II In the opposition proceedings the appellant (the patent proprietor) requested only that the patent be maintained as granted until it filed, with a letter of 9. November 1998, five auxiliary requests. At the oral proceedings before the Opposition Division held on 11. November 1998, the first auxiliary request was refused under Rule 57(a) EPC, the other auxiliary requests were found to comply with Article 123 EPC, and the main and second to fifth auxiliary requests were found to be novel (an issue not contested by the opponent) but not to involve an inventive step.
III The Statement of Grounds of Appeal filed on 4 April 1999 stated "We hereby withdraw the First to Fifth Auxiliary Requests filed with our letter dated 09.11.98 which formed the basis for the decision of the Opposition Division" and contained only one request, designated as the main request, corresponding to the third auxiliary request considered by the Opposition Division.
IV The respondent (opponent) filed arguments in reply by a letter dated 21 October 1999. Both parties requested oral proceedings. By a summons dated 19 December 2001 the parties were summoned to oral proceedings which took place on 11 October 2002. Under cover of a faxed letter of 11 September 2002, the appellant filed an experimental report and five auxiliary requests of which the first was, apart from the omission of four words (the expression "an amphoteric polymer which is amphoteric starch" being reduced to "an amphoteric starch"), identical to the fourth auxiliary request filed on 9 November 1998 and the second was in every respect identical to the fifth auxiliary request filed on that date.
V At the commencement of the oral proceedings, the appellant first announced that all its previous requests were withdrawn and filed a new main and three auxiliary requests. After an observation from the Board that, if these new requests were to be found inadmissible, the appellant would have no requests on file, the appellant announced that only the previous main and third auxiliary requests were withdrawn and that the remaining four auxiliary requests filed on 11. September 2002 were to be treated as the fourth to seventh auxiliary requests. This meant that, the auxiliary requests filed on 11 September 2002 being broader in scope than those filed at the oral proceedings, the fourth to seventh auxiliary requests were broader than the main and first to third auxiliary requests. After discussion of the admissibility of the various requests, the appellant withdrew all its requests except the fourth and fifth auxiliary requests (corresponding respectively to the first and second auxiliary requests filed on 11 September 2002 and the fourth and fifth auxiliary requests filed on 9 November 1998) which thus became its main and first auxiliary requests.

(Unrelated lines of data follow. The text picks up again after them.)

/-- The background of a line (rule R468), column by column as the rule writes it: name-table entry, scroll and its locks,
flips, palette, priority and the four bit planes. -/
def Obligations.BackgroundColumns : Prop :=
  ∀ (v : Vdp) (ln : Nat),
    let hs := if v.reg[0].getLsbD 6 = true ∧ ln < 16 then 0 else v.reg[8].toNat
    (∀ sx, sx < hs % 8 → v.tilePixel ln sx = none) ∧
    (∀ col px, col < 32 → px < 8 → col * 8 + hs % 8 + px < 256 →
      let vs := if v.reg[0].getLsbD 7 = true ∧ 24 ≤ col then 0 else v.reg[9].toNat
      let yy := (ln + vs) % 224
      let tcol := ((col : Int) - (hs / 8 : Nat)) % 32
      let at_ := (v.reg[2].extractLsb' 1 3).toNat * 0x800 + (yy / 8 * 32 + tcol.toNat) * 2
      let e := 256 * (v.vramAt (at_ + 1)).toNat + (v.vramAt at_).toNat
      let row := if e.testBit 10 then 7 - yy % 8 else yy % 8
      let pa := e % 512 * 32 + row * 4
      let bit := if e.testBit 9 then px else 7 - px
      ∃ t, v.tilePixel ln (col * 8 + hs % 8 + px) = some t ∧
        t.pal = e.testBit 11 ∧ t.prio = e.testBit 12 ∧
        t.c.toNat = 8 * ((v.vramAt (pa + 3)).getLsbD bit).toNat + 4 * ((v.vramAt (pa + 2)).getLsbD bit).toNat +
          2 * ((v.vramAt (pa + 1)).getLsbD bit).toNat + ((v.vramAt pa).getLsbD bit).toNat)

/-- The colour of every pixel of a rendered line (rules R469, R470): the choice among sprite, tile and backdrop, and its
expansion; with the display disabled the backdrop everywhere and no sprite status; nothing but FB and that status
changes. -/
def Obligations.PixelChoice : Prop :=
  ∀ (v : Vdp) (ln : Nat),
    let t := v.renderLine ln
    let shows := fun (sx k : Nat) => t.pixel ln sx =
      { red := BitVec.ofNat 8 ((v.colour k).toNat % 4 * 85)
        green := BitVec.ofNat 8 ((v.colour k).toNat / 4 % 4 * 85)
        blue := BitVec.ofNat 8 ((v.colour k).toNat / 16 * 85)
        alpha := 255#8 }
    t = { v with fb := t.fb, sprOvf := t.sprOvf, sprCol := t.sprCol } ∧
    (∀ k, k ≠ ln → t.fb.line k = v.fb.line k) ∧ (t.fb.line ln).length = 256 ∧
    (v.reg[1].getLsbD 6 = false →
      (∀ sx, sx < 256 → shows sx (16 + v.reg[7].toNat % 16)) ∧ t.sprOvf = v.sprOvf ∧ t.sprCol = v.sprCol) ∧
    (v.reg[1].getLsbD 6 = true →
      t.sprOvf = (v.sprOvf || (v.sprites ln).overflow) ∧ t.sprCol = (v.sprCol || (v.sprites ln).collision) ∧
      ∀ sx, sx < 256 →
        (∀ c, (v.sprites ln).pixels.lookup sx = some c →
          (∀ b, v.tilePixel ln sx = some b → ¬(b.prio = true ∧ b.c ≠ 0#4)) → shows sx (16 + c.toNat)) ∧
        (∀ b, v.tilePixel ln sx = some b →
          ((v.sprites ln).pixels.lookup sx = none ∨ (b.prio = true ∧ b.c ≠ 0#4)) →
          shows sx (16 * b.pal.toNat + b.c.toNat)) ∧
        ((v.sprites ln).pixels.lookup sx = none → v.tilePixel ln sx = none → shows sx (16 + v.reg[7].toNat % 16)))

/-! The PSG (60_exceptions.md). -/

/-- The PSG write (rule R502): latch bytes and data bytes to a volume, a tone period or the noise control. -/
def Obligations.PsgWritePort : Prop :=
  ∀ (p : Psg) (v : Byte),
    let t := p.write v
    t = { p with lch := t.lch, ltype := t.ltype, vol := t.vol, tone := t.tone, noise := t.noise, lfsr := t.lfsr } ∧
    (128 ≤ v.toNat → t.lch.toNat = v.toNat / 32 % 4 ∧ t.ltype = v.getLsbD 4) ∧
    (v.toNat < 128 → t.lch = p.lch ∧ t.ltype = p.ltype) ∧
    (∀ k, t.vol[k]? = if t.ltype = true ∧ k = t.lch.toNat then some (v.extractLsb' 0 4) else p.vol[k]?) ∧
    (∀ k old, p.tone[k]? = some old →
      t.tone[k]?.map BitVec.toNat = some (
        if t.ltype = false ∧ k = t.lch.toNat then
          (if 128 ≤ v.toNat then old.toNat / 16 * 16 + v.toNat % 16 else v.toNat % 64 * 16 + old.toNat % 16)
        else old.toNat)) ∧
    (t.ltype = false → t.lch = 3#2 → t.noise.toNat = v.toNat % 8 ∧ t.lfsr = 0x4000#15) ∧
    (t.ltype = true ∨ t.lch ≠ 3#2 → t.noise = p.noise ∧ t.lfsr = p.lfsr)
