-- ==== Sys2Proof/Laws/State.lean ====
section
/-! SUPPORT. The state record: for every update of the model, what each field is after it. -/

namespace Sys2Proof.Machine

variable (s : State)

/-! `State.setA`. -/

@[simp] theorem State.setA_main (v : Byte) : (s.setA v).main = { s.main with a := v } := rfl
@[simp] theorem State.setA_shadow (v : Byte) : (s.setA v).shadow = s.shadow := rfl
@[simp] theorem State.setA_ix (v : Byte) : (s.setA v).ix = s.ix := rfl
@[simp] theorem State.setA_iy (v : Byte) : (s.setA v).iy = s.iy := rfl
@[simp] theorem State.setA_sp (v : Byte) : (s.setA v).sp = s.sp := rfl
@[simp] theorem State.setA_pc (v : Byte) : (s.setA v).pc = s.pc := rfl
@[simp] theorem State.setA_i (v : Byte) : (s.setA v).i = s.i := rfl
@[simp] theorem State.setA_r (v : Byte) : (s.setA v).r = s.r := rfl
@[simp] theorem State.setA_iff1 (v : Byte) : (s.setA v).iff1 = s.iff1 := rfl
@[simp] theorem State.setA_iff2 (v : Byte) : (s.setA v).iff2 = s.iff2 := rfl
@[simp] theorem State.setA_im (v : Byte) : (s.setA v).im = s.im := rfl
@[simp] theorem State.setA_halted (v : Byte) : (s.setA v).halted = s.halted := rfl
@[simp] theorem State.setA_eiPending (v : Byte) : (s.setA v).eiPending = s.eiPending := rfl
@[simp] theorem State.setA_nmiReq (v : Byte) : (s.setA v).nmiReq = s.nmiReq := rfl
@[simp] theorem State.setA_bus (v : Byte) : (s.setA v).bus = s.bus := rfl
@[simp] theorem State.setA_vdp (v : Byte) : (s.setA v).vdp = s.vdp := rfl
@[simp] theorem State.setA_psg (v : Byte) : (s.setA v).psg = s.psg := rfl
@[simp] theorem State.setA_cfg (v : Byte) : (s.setA v).cfg = s.cfg := rfl
@[simp] theorem State.setA_cost (v : Byte) : (s.setA v).cost = s.cost := rfl
@[simp] theorem State.setA_draws (v : Byte) : (s.setA v).draws = s.draws := rfl
@[simp] theorem State.setA_notices (v : Byte) : (s.setA v).notices = s.notices := rfl

/-! `State.setFlags`. -/

@[simp] theorem State.setFlags_main (fl : Flags) : (s.setFlags fl).main = { s.main with f := fl.toByte } := rfl
@[simp] theorem State.setFlags_shadow (fl : Flags) : (s.setFlags fl).shadow = s.shadow := rfl
@[simp] theorem State.setFlags_ix (fl : Flags) : (s.setFlags fl).ix = s.ix := rfl
@[simp] theorem State.setFlags_iy (fl : Flags) : (s.setFlags fl).iy = s.iy := rfl
@[simp] theorem State.setFlags_sp (fl : Flags) : (s.setFlags fl).sp = s.sp := rfl
@[simp] theorem State.setFlags_pc (fl : Flags) : (s.setFlags fl).pc = s.pc := rfl
@[simp] theorem State.setFlags_i (fl : Flags) : (s.setFlags fl).i = s.i := rfl
@[simp] theorem State.setFlags_r (fl : Flags) : (s.setFlags fl).r = s.r := rfl
@[simp] theorem State.setFlags_iff1 (fl : Flags) : (s.setFlags fl).iff1 = s.iff1 := rfl
@[simp] theorem State.setFlags_iff2 (fl : Flags) : (s.setFlags fl).iff2 = s.iff2 := rfl
@[simp] theorem State.setFlags_im (fl : Flags) : (s.setFlags fl).im = s.im := rfl
@[simp] theorem State.setFlags_halted (fl : Flags) : (s.setFlags fl).halted = s.halted := rfl
@[simp] theorem State.setFlags_eiPending (fl : Flags) : (s.setFlags fl).eiPending = s.eiPending := rfl
@[simp] theorem State.setFlags_nmiReq (fl : Flags) : (s.setFlags fl).nmiReq = s.nmiReq := rfl
@[simp] theorem State.setFlags_bus (fl : Flags) : (s.setFlags fl).bus = s.bus := rfl
@[simp] theorem State.setFlags_vdp (fl : Flags) : (s.setFlags fl).vdp = s.vdp := rfl
@[simp] theorem State.setFlags_psg (fl : Flags) : (s.setFlags fl).psg = s.psg := rfl
@[simp] theorem State.setFlags_cfg (fl : Flags) : (s.setFlags fl).cfg = s.cfg := rfl
@[simp] theorem State.setFlags_cost (fl : Flags) : (s.setFlags fl).cost = s.cost := rfl
@[simp] theorem State.setFlags_draws (fl : Flags) : (s.setFlags fl).draws = s.draws := rfl
@[simp] theorem State.setFlags_notices (fl : Flags) : (s.setFlags fl).notices = s.notices := rfl

/-! `State.setReg`. -/

@[simp] theorem State.setReg_main (r : Reg8) (v : Byte) : (s.setReg r v).main = s.main.set r v := rfl
@[simp] theorem State.setReg_shadow (r : Reg8) (v : Byte) : (s.setReg r v).shadow = s.shadow := rfl
@[simp] theorem State.setReg_ix (r : Reg8) (v : Byte) : (s.setReg r v).ix = s.ix := rfl
@[simp] theorem State.setReg_iy (r : Reg8) (v : Byte) : (s.setReg r v).iy = s.iy := rfl
@[simp] theorem State.setReg_sp (r : Reg8) (v : Byte) : (s.setReg r v).sp = s.sp := rfl
@[simp] theorem State.setReg_pc (r : Reg8) (v : Byte) : (s.setReg r v).pc = s.pc := rfl
@[simp] theorem State.setReg_i (r : Reg8) (v : Byte) : (s.setReg r v).i = s.i := rfl
@[simp] theorem State.setReg_r (r : Reg8) (v : Byte) : (s.setReg r v).r = s.r := rfl
@[simp] theorem State.setReg_iff1 (r : Reg8) (v : Byte) : (s.setReg r v).iff1 = s.iff1 := rfl
@[simp] theorem State.setReg_iff2 (r : Reg8) (v : Byte) : (s.setReg r v).iff2 = s.iff2 := rfl
@[simp] theorem State.setReg_im (r : Reg8) (v : Byte) : (s.setReg r v).im = s.im := rfl
@[simp] theorem State.setReg_halted (r : Reg8) (v : Byte) : (s.setReg r v).halted = s.halted := rfl
@[simp] theorem State.setReg_eiPending (r : Reg8) (v : Byte) : (s.setReg r v).eiPending = s.eiPending := rfl
@[simp] theorem State.setReg_nmiReq (r : Reg8) (v : Byte) : (s.setReg r v).nmiReq = s.nmiReq := rfl
@[simp] theorem State.setReg_bus (r : Reg8) (v : Byte) : (s.setReg r v).bus = s.bus := rfl
@[simp] theorem State.setReg_vdp (r : Reg8) (v : Byte) : (s.setReg r v).vdp = s.vdp := rfl
@[simp] theorem State.setReg_psg (r : Reg8) (v : Byte) : (s.setReg r v).psg = s.psg := rfl
@[simp] theorem State.setReg_cfg (r : Reg8) (v : Byte) : (s.setReg r v).cfg = s.cfg := rfl
@[simp] theorem State.setReg_cost (r : Reg8) (v : Byte) : (s.setReg r v).cost = s.cost := rfl
@[simp] theorem State.setReg_draws (r : Reg8) (v : Byte) : (s.setReg r v).draws = s.draws := rfl
@[simp] theorem State.setReg_notices (r : Reg8) (v : Byte) : (s.setReg r v).notices = s.notices := rfl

VI The respondent challenged the admissibility of all the requests and of the test report filed on 11 September 2002 and of all the requests filed at the oral proceedings.
VII The appellant's arguments, in so far as they relate to the admissibility of its requests and the experimental report, can be summarised as follows :
Although only the main request was filed with the Statement of Grounds of Appeal, the appellant had it in mind then to file auxiliary requests later.
As regards the lateness of the auxiliary requests filed with the letter of 11 September 2002, the appellant wanted to wait until the tests described in the experimental report were available. Those tests took time because of limited test facilities and the demands of other litigation. After comment from the respondent and the Board, the appellant admitted that these requests were not dependent on the test results.
Concerning the experimental report itself, the tests described were simple and would have been equally simple for the respondent to repeat so (by inference) filing the report a month before the oral proceedings was not too late for the respondent to deal with it.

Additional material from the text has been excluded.